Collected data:
※

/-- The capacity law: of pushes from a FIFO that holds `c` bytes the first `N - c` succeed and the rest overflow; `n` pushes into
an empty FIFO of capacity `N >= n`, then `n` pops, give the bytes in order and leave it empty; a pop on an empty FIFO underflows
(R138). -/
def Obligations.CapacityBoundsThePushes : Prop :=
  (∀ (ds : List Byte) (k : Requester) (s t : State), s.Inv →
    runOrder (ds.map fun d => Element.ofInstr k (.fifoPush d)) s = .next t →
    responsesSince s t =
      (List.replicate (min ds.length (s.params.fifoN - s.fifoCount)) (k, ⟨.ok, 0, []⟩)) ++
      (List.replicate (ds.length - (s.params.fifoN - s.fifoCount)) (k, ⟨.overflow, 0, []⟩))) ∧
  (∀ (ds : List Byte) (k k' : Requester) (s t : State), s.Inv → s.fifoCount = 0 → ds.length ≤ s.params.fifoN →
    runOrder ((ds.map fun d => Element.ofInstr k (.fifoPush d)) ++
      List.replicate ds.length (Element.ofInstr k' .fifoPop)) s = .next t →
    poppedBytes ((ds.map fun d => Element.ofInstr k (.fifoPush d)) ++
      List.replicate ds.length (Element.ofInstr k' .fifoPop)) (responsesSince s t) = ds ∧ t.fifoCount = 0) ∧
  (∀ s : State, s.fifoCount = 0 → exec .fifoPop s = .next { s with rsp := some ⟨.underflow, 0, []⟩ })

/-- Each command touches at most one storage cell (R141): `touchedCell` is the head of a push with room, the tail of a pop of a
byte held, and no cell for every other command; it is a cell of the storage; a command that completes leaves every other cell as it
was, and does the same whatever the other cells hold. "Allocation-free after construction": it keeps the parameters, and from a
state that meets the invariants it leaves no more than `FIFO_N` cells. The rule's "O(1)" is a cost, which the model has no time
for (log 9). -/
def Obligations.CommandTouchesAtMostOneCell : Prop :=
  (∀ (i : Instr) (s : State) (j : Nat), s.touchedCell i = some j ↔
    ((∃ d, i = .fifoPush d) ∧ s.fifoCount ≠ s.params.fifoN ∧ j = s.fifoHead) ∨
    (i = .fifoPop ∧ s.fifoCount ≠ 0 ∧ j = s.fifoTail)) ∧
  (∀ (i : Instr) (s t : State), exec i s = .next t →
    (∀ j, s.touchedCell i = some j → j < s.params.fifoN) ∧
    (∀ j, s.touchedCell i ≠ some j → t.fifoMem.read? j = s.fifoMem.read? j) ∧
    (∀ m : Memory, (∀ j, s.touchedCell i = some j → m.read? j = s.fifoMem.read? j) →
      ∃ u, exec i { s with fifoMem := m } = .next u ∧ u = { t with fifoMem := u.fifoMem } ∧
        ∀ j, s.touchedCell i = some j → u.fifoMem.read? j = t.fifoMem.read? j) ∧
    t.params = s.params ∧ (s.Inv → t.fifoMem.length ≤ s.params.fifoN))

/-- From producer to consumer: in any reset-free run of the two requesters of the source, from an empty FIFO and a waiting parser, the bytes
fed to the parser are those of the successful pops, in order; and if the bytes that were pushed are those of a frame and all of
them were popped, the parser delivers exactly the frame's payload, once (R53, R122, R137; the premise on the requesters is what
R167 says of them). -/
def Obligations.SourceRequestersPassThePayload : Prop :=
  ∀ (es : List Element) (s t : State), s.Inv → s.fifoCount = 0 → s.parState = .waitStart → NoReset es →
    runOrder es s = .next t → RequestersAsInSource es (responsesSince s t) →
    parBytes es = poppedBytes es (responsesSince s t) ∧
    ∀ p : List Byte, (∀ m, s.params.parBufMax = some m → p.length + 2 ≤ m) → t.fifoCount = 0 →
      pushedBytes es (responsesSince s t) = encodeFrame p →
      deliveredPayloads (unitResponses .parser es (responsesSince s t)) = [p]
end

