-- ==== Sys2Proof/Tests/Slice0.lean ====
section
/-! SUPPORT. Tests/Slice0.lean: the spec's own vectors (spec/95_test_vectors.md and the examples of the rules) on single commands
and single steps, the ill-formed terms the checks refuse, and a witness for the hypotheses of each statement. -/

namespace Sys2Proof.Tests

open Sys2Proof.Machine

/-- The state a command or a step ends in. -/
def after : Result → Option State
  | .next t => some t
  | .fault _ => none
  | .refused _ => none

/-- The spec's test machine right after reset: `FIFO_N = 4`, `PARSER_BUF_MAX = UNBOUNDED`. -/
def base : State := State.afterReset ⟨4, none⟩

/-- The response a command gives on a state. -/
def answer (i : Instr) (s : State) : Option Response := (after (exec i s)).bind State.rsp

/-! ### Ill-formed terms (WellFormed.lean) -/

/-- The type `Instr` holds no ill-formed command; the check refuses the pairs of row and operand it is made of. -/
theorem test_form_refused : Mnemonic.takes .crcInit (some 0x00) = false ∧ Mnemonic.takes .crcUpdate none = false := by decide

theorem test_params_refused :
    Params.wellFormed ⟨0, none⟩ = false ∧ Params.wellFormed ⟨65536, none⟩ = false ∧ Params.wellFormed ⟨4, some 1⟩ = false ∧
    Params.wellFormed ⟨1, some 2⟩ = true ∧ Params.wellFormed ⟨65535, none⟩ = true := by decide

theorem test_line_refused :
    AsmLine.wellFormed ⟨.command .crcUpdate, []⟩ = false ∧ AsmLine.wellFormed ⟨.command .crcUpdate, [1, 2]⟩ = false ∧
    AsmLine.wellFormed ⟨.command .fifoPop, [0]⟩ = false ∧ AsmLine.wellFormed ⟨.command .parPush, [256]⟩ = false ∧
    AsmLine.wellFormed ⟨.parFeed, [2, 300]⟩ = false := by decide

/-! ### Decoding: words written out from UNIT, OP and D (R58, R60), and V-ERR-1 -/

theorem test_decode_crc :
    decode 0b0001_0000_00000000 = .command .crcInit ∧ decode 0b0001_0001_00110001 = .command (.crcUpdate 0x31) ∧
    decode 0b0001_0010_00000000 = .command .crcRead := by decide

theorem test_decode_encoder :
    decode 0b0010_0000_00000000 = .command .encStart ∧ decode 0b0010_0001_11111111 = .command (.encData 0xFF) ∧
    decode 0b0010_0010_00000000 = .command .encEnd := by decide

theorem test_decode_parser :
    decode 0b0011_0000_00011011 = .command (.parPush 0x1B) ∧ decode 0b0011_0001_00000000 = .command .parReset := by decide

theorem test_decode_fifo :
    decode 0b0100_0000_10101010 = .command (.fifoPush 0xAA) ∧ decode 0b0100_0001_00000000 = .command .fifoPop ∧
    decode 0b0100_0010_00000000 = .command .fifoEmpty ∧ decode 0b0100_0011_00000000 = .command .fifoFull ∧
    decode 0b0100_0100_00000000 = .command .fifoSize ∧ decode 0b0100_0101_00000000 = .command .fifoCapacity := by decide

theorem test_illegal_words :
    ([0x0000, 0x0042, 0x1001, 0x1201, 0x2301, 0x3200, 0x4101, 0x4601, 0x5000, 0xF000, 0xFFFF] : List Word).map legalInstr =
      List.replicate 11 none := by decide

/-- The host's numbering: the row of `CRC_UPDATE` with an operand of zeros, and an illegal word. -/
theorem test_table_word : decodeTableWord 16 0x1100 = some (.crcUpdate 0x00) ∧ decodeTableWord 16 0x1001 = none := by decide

※

▶ Work request
Count the lines in the preceding entries that contain the string "touchedCell", and state only the resulting number.

▶ Written response
6